A week and a half after Lenya’s death, Lusko preached Fresh Life’s Christmas service. At the service, three people decided to follow Christ—two paramedics and a respiratory therapist, all three of whom were at the hospital when Lusko lost his daughter.

Through this, Lusko said he and his wife began to sense God had some purpose—however faint—not to waste their loss.

Lusko says, “Even in the midst of the horrors, there were glimpses of beauty, glimpses of knowing God’s going to use this in a ‘When does faith work if not in the fire?’ way.”

Lusko says the loss of Lenya made “tangible what I’ve heard my whole life: that we have an anchor for the soul. It’s one thing to preach that in the sunshine, but you find out what you really believe when pressure is applied.”

He now sees grief as an opportunity to comprehend what God teaches through the suffering itself. Grief and loss, he says, have the power of doing evil or good.

“It’ll either smash you against the rocks, or you will stand on the rocks and be who God’s called you to be through the pain,” he says.

In many respects, Lusko thinks his life and ministry prepared him for this tragedy.

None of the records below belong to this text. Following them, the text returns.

-- ==== Sys2Proof/Machine/ArithLogic.lean ====
section
/-!
DEFINITION. ADDS, SUBS, ANDS, IORS, XORS (spec/41_stack_arith_logic.md R80 to R84).
-/

namespace Sys2Proof.Machine

/-- The shape of the five: `A <- f A M`, OV raised when `overflows A M`, P <- loc + 2. -/
def combineWithA (f : Word → Word → Word) (overflows : Word → Word → Bool) (am : Mode) (w2 : Word) (s : State) :
    Except Refusal State := do
  let (op, m) ← readElement am w2 s
  let next ← advance s.p 2
  return (op.restore ((op.st.setA (f s.a m)).raiseOv (overflows s.a m))).setP next

/-- ADDS (R80). -/
def execAdds (am : Mode) (w2 : Word) (s : State) : Host.Outcome State Fault Refusal :=
  outcome (combineWithA (fun a m => a + m) addOverflows am w2 s)

/-- SUBS (R81). -/
def execSubs (am : Mode) (w2 : Word) (s : State) : Host.Outcome State Fault Refusal :=
  outcome (combineWithA (fun a m => a - m) subOverflows am w2 s)

/-- ANDS (R82). -/
def execAnds (am : Mode) (w2 : Word) (s : State) : Host.Outcome State Fault Refusal :=
  outcome (combineWithA (fun a m => a &&& m) neverOverflows am w2 s)

/-- IORS (R83). -/
def execIors (am : Mode) (w2 : Word) (s : State) : Host.Outcome State Fault Refusal :=
  outcome (combineWithA (fun a m => a ||| m) neverOverflows am w2 s)

/-- XORS (R84). -/
def execXors (am : Mode) (w2 : Word) (s : State) : Host.Outcome State Fault Refusal :=
  outcome (combineWithA (fun a m => a ^^^ m) neverOverflows am w2 s)

end Sys2Proof.Machine
end

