-- ==== Sys2Proof/Machine/ProgramTransfer.lean ====
section
/-!
DEFINITION. CMSS, IMSS, JMPS, JSTS (spec/43_stack_program_transfer.md R100 to R104).
-/

namespace Sys2Proof.Machine

/-- How far CMSS moves P past `loc` (R100, R104): equal a two-word skip, less the next instruction, greater a one-word
skip. -/
def compareAdvance (c : Config) (a m : Word) : Nat :=
  if a = m then 4 else if lessThan c a m then 2 else 3

/-- How far IMSS moves P past `loc` (R101, R104): a one-word skip on a zero result. -/
def incrementAdvance (r : Word) : Nat := if r = 0 then 3 else 2

/-- CMSS (R100). -/
def execCmss (am : Mode) (w2 : Word) (s : State) : Host.Outcome State Fault Refusal :=
  outcome do
    let (op, m) ← readElement am w2 s
    let next ← advance s.p (compareAdvance s.cfg s.a m)
    return (op.restore op.st).setP next

/-- IMSS (R101). -/
def execImss (am : Mode) (w2 : Word) (s : State) : Host.Outcome State Fault Refusal :=
  outcome do
    let (op, m) ← readElement am w2 s
    let t ← writeWord op.st op.sea (m + 1)
    let next ← advance s.p (incrementAdvance (m + 1))
    return (op.restore (t.raiseOv (incOverflows m))).setP next

/-- JMPS (R102): no element access; the target is SEA in every mode (spec/90_conflicts.md C8). -/
def execJmps (am : Mode) (w2 : Word) (s : State) : Host.Outcome State Fault Refusal :=
  outcome do
    let op ← stackOperand am w2 s
    return (op.restore op.st).setP op.sea

/-- JSTS (R103): the return address `loc + 2` to the element, P <- SEA + 1. -/
def execJsts (am : Mode) (w2 : Word) (s : State) : Host.Outcome State Fault Refusal :=
  outcome do
    let op ← stackOperand am w2 s
    let back ← advance s.p 2
    let entry ← advance op.sea 1
    let t ← writeWord op.st op.sea (zext16 back)
    return (op.restore t).setP entry

end Sys2Proof.Machine
end

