-- ==== Sys2Proof/Tests/Slice0.lean ====
section
/-!
SUPPORT. Tests: well-formedness, decoding of words written out from spec/30_encoding.md, one-step vectors of
spec/95_test_vectors.md (named V<n>), and for each statement with hypotheses a witness that meets them.
-/

namespace Sys2Proof.Tests

open Sys2Proof Sys2Proof.Machine

/-! ## Well-formedness -/

theorem test_wf_accepts_bit15_clear : (Instr.adds .direct 0x7FFF).wf = true := by decide
theorem test_wf_refuses_bit15_set : (Instr.adds .direct 0x8000).wf = false := by decide
theorem test_memory_wf_refuses_unsorted : ¬ Memory.wf [(2, 1), (1, 1)] := by decide
theorem test_memory_wf_refuses_unlisted_value : ¬ Memory.wf [(1, 0)] := by decide
theorem test_config_wf_refuses_no_memory : ¬ Config.wf { Config.default with memWords := 0 } := by decide
theorem test_inv_refuses_uninstalled_entry :
    ¬ State.Inv { State.reset with mem := [(4096, 1)], cfg := { Config.default with memWords := 4096 } } := by decide

/-! ## Decoding: the words bit by bit, 000101 OP 110 AM (R51 to R53) and the five whole words (R57) -/

theorem test_decode_ands : decode 0b0001010000011000 0x0200 = .ok (.ands .direct 0x0200) := by decide
theorem test_decode_adds : decode 0b0001010000111010 0x0200 = .ok (.adds .pop 0x0200) := by decide
theorem test_decode_subs : decode 0b0001010001011001 0x0200 = .ok (.subs .indexed 0x0200) := by decide
theorem test_decode_stas : decode 0b0001010001111011 0x0200 = .ok (.stas .push 0x0200) := by decide
theorem test_decode_iors : decode 0b0001010010011000 0x0200 = .ok (.iors .direct 0x0200) := by decide
theorem test_decode_xors : decode 0b0001010010111001 0x0200 = .ok (.xors .indexed 0x0200) := by decide
theorem test_decode_ldas : decode 0b0001010011011010 0x0200 = .ok (.ldas .pop 0x0200) := by decide
theorem test_decode_emas : decode 0b0001010011111001 0x0200 = .ok (.emas .indexed 0x0200) := by decide
theorem test_decode_slas : decode 0b0001011000011000 0x0200 = .ok (.slas .direct 0x0200) := by decide
theorem test_decode_cmss : decode 0b0001011001011011 0x0200 = .ok (.cmss .push 0x0200) := by decide
theorem test_decode_imss : decode 0b0001011001111001 0x0200 = .ok (.imss .indexed 0x0200) := by decide
theorem test_decode_ldxs : decode 0b0001011010011010 0x0200 = .ok (.ldxs .pop 0x0200) := by decide
theorem test_decode_stxs : decode 0b0001011010111011 0x0200 = .ok (.stxs .push 0x0200) := by decide
theorem test_decode_jmps : decode 0b0001011011011000 0x0200 = .ok (.jmps .direct 0x0200) := by decide
theorem test_decode_jsts : decode 0b0001011011111011 0x0200 = .ok (.jsts .push 0x0200) := by decide
theorem test_decode_eix : decode 0b0000001000011000 0 = .ok .eix := by decide
theorem test_decode_bsx : decode 0b0000011010001000 0 = .ok .bsx := by decide
theorem test_decode_bsa : decode 0b0000011010001010 0 = .ok .bsa := by decide
theorem test_decode_bcx : decode 0b0000011011001000 0 = .ok .bcx := by decide
theorem test_decode_bca : decode 0b0000011011001010 0 = .ok .bca := by decide
theorem test_decode_op_10001 : decode 0x1638 0x0200 = .error .undefinedStackOpcode := by decide
theorem test_decode_bit8_set : decode 0x1518 0x0200 = .error .undefinedStackOpcode := by decide
theorem test_decode_not_stack_format : decode 0x141C 0x0200 = .error .notExtendedInstruction := by decide
theorem test_decode_zero_word : decode 0x0000 0 = .error .notExtendedInstruction := by decide
theorem test_decode_truncated : decodeWords [0x1438] = .error .truncated := by decide
theorem test_stackWord_is_skeleton_sum : stackWord 0b10111 .push = 0x1418 + (0b10111 <<< 5) + 3 := by decide
theorem test_table_word_one_word : decodeTableWord 16 0x1438 = some (.adds .direct 0) := by decide
theorem test_table_word_two_words : decodeTableWord 32 0x0200143A = some (.adds .pop 0x0200) := by decide

/-! ## One step: vectors of spec/95_test_vectors.md -/

/-- A machine at 0x0100 with two words there and data above them, by rising address. -/
def at0100 (w1 w2 a x : Word) (ov : Bool) (data : Memory) : State :=
  { a := a, x := x, p := 0x0100, ov := ov, mem := (0x0100, w1) :: (0x0101, w2) :: data, cfg := Config.default }

/-- The registers after a step, and the word at one address. -/
def after (k : Nat) (s : State) : Option (Word × Word × Addr × Bool × Word) :=
  (nextState? (step s)).map (fun t => (t.a, t.x, t.p, t.ov, t.mem.read k))

/-- The same machine with other parameters. -/
def State.withCfg (s : State) (c : Config) : State := { s with cfg := c }

/-- `BIT15_POLICY` = mask. -/
def masked : Config := { Config.default with bit15 := .mask }
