/-- A block that is being emptied, in state VICTIM (R230): it leaves its band once every unit of it is reclaimable, to be
erased (R226) or retired (R235, R236). `by'` is the activity that empties it, by its bit in MAINT_ACTIVE (R249). -/
structure Evac where
  block : Nat
  retire : Bool
  by' : Nat
  deriving DecidableEq, Repr

/-- A block waiting for or under erasure (R230, R232, R233): whether the erase is issued, whether it has been suspended and
held (R233), whether it must be issued again after a reset (R234), and the activity it is for, by its bit in MAINT_ACTIVE
(R249). -/
structure Erasing where
  block : Nat
  issued : Bool
  held : Bool
  again : Bool
  suspended : Bool
  by' : Nat
  deriving DecidableEq, Repr

/-- A secure discard whose copies are not all erased (R223): the boundary before which it was accepted, its namespace,
the units that hold copies, and the parity blocks of the unverified bands among theirs. `group` numbers it together with
its change. -/
structure SecureJob where
  group : Nat
  epoch : Nat
  ns : Nat
  units : List (BitVec 37)
  blocks : List Nat
  deriving DecidableEq, Repr

/-- A sanitize in progress (R384): block erase or crypto erase, the command that asked for it (none after a reset),
whether its boundary has passed, and the blocks erased since. -/
structure Sanitize where
  crypto : Bool
  key : Option Nat
  begun : Bool
  erased : List Nat
  deriving DecidableEq, Repr

/-- Flash translation and the array. Block numbers are (channel * 16 + die) * 4096 + block. `pe` and `reads` are the
counts of R230, `peBase` the erases that every block has had besides (R448); `retired` the RETIRED blocks; `pending`
and `moves` wait for the boundary; `pieces` are in the write buffer; `groups` counts the atomic groups, `lane` is the
next lane to place in; `cache` and `dirty` hold regions as namespace * 2^29 + region (R204, R205), the least recently
loaded first, and `upper` the upper entries (R202), an unlisted one 0; `doomed` are the blocks that a read found
without margin (R236); `carried` says that a secure erasure of before the last reset is unfinished (R224); `sanitized`
is the state that SANITIZE_STATE reports; `claims` are the claimed bands with the activity that claims each (R245; 15
for the relocation before a retirement), `active` the bits of MAINT_ACTIVE, `pressure` that the actions of R243 are in
force, `lastExpiry` the boundary of the last expiry (R244), `timed` that a host has written HOST_TIME since the
last start-up (R221), `spilled` the superseded segment versions that lie in metadata bands (R227), `badSegs` the map
segments that no threshold set decodes (16 R409), `badCopies` the 64-byte blocks of the write buffer that are uncorrectable
in one of its copies (07 R172, R186), `badData` the blocks of one of its copies whose data a miscorrection has changed, with the draw
of what they hold (07 R185; 10 R274), and `segUnit` the unit that the last map segment was written to, with the places taken in it
(R202). `pe` of a RETIRED
block is its whole count. -/
structure Media where
  spaces : Tab Namespace
  pending : List Change
  moves : List Move
  pieces : List Piece
  groups : Nat
  cache : List Nat
  dirty : List Nat
  upper : Tab (BitVec 64)
  doomed : List Nat
  bands : List Band
  bandNo : Nat
  lane : Nat
  pe : Tab Nat
  peBase : Nat
  reads : Tab Nat
  retired : List Nat
  evac : List Evac
  erasing : List Erasing
  secure : List SecureJob
  carried : Bool
  sanitize : Option Sanitize
  sanitized : Nat
  readOnly : Bool
  pressure : Bool
  lastExpiry : Option Nat
  ckptEpoch : Nat
  claims : List (Nat × Nat)
  active : Nat
  deadDies : List Nat
  timed : Bool
  spilled : Nat
  badSegs : List Nat
  badCopies : List Nat
  badData : Tab Nat
  segUnit : Option (BitVec 37 × Nat)
  seen : List (Nat × Nat)
  deriving DecidableEq, Repr

/-- The 64 open bands of a module as shipped (log 6): band b on lane b, block 0 of each of its dies. -/
def firstBands : List Band :=
  (List.range 64).map (fun b => ⟨b, b, List.replicate 32 0, b % 32, .opened, 0, 0, none, 0, 0, 0, [], [], 0, []⟩)

def Media.shipped : Media :=
  ⟨[], [], [], [], 0, [], [], [], [], firstBands, 64, 0, [], 0, [], [], [], [], [], false, none, 0, false, false, none, 0, [], 0, [], true, 0, [], [], [], none, []⟩

/-! ## The link (13) and the ports' front ends (15) -/

/-- LINK_STATE of a port, numbered 0 to 7 as the object (R343). -/
inductive LinkLife where
  | disabled
  | down
  | signal
  | aligned
  | up
  | retraining
  | loopback
  | trainFailed
  deriving DecidableEq, Repr

/-- A frame that the module sends (R328, R330): a reply, or a frame forwarded or looped back. -/
structure Frame where
  type : Nat
  reply : Bool
  data : Bool
  dst : Nat
  src : Nat
  tag : Nat
  hops : Nat
  rx : Port
  seg : Nat
  segLast : Bool
  status : Nat
  word : Nat
  epoch : Nat
  args : Nat
  payload : Bytes
  deriving DecidableEq, Repr

/-- What leaves a port: a frame, a frame passed on (R339), or a cell that is no part of a frame (R323, R343). `hello` has the
bytes of a hello cell; an acknowledgement returns the credits of the three channels that it lists (R322, R325); `run` stands
for the ECHO frames of a generator run (R346). -/
inductive Sent where
  | frame (f : Frame)
  | forward (ingress : Port) (f : Transit) (bad : Bool)
  | hello (payload : Bytes)
  | run (frames : Nat)
  | ack (seq : Nat) (credits : List Nat)
  | nak (seq : Nat)
  | resend (first count : Nat)
  deriving DecidableEq, Repr

/-- A generator run (R346): its milliseconds, the frames that it has begun to send, and those that returned good and failed. -/
structure LoopRun where
  ms : Nat
  next : Nat
  good : Nat
  failed : Nat
  deriving DecidableEq, Repr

“We’ve not felt destroyed by it; we’ve felt deepened by it,” he says. “We feel honored, privileged that God would allow us to suffer. We felt like he trusted us with this trial, and there was a sense from the beginning that God didn’t grace us with the pain, but He graced us with the power to go through it.” 

As he continued to process his loss, Lusko found little to no help in books. Nothing he read, he says, gave him answers or helped him sense “God’s future justice over sin, sorrow and the brokenness of the world.”

Every resource he came across seemed to “point grieving people back to the grief.”

What Lusko knows now, and what he wants others to know, is that grief is normal and good and hope exists. Lusko wrote his own book, both to process his loss for himself and to help other people face grief and move on from it. That writing took the form of a memoir called Through the Eyes of a Lion.

“I was trying to be as open as possible so God can use the pain, but it’s not pretty; it’s a mess,” he says. “Hurting with hope still hurts.”

***

Through the Eyes of a Lion doesn’t only reference Lenya’s name. After her death, the Luskos agreed to donate her organs.

Later, doctors told the Luskos Lenya’s eyes were transplanted to two elderly blind people, allowing both to see for the first time. This served as another reminder to the Luskos of God’s purposes in loss and tragedy.

But the point isn’t that every story has a happy ending. Lusko would be the last person to tell you that.

“The Bible talks about the peace that surpasses understanding and I really believe God gives you peace like that, but He doesn’t give it to you before you need it,” he says. “He gives you only what you need to get through what you’re going through in the moment.”

Living in the face of devastating loss isn’t about blind optimism or avoiding pain and grief. For Lusko, it’s about facing life—including potential loss—head-on, trusting God to provide both in seasons of gift wrap and funeral plans.

“The worst thing you can do is to turn your back on the waves.”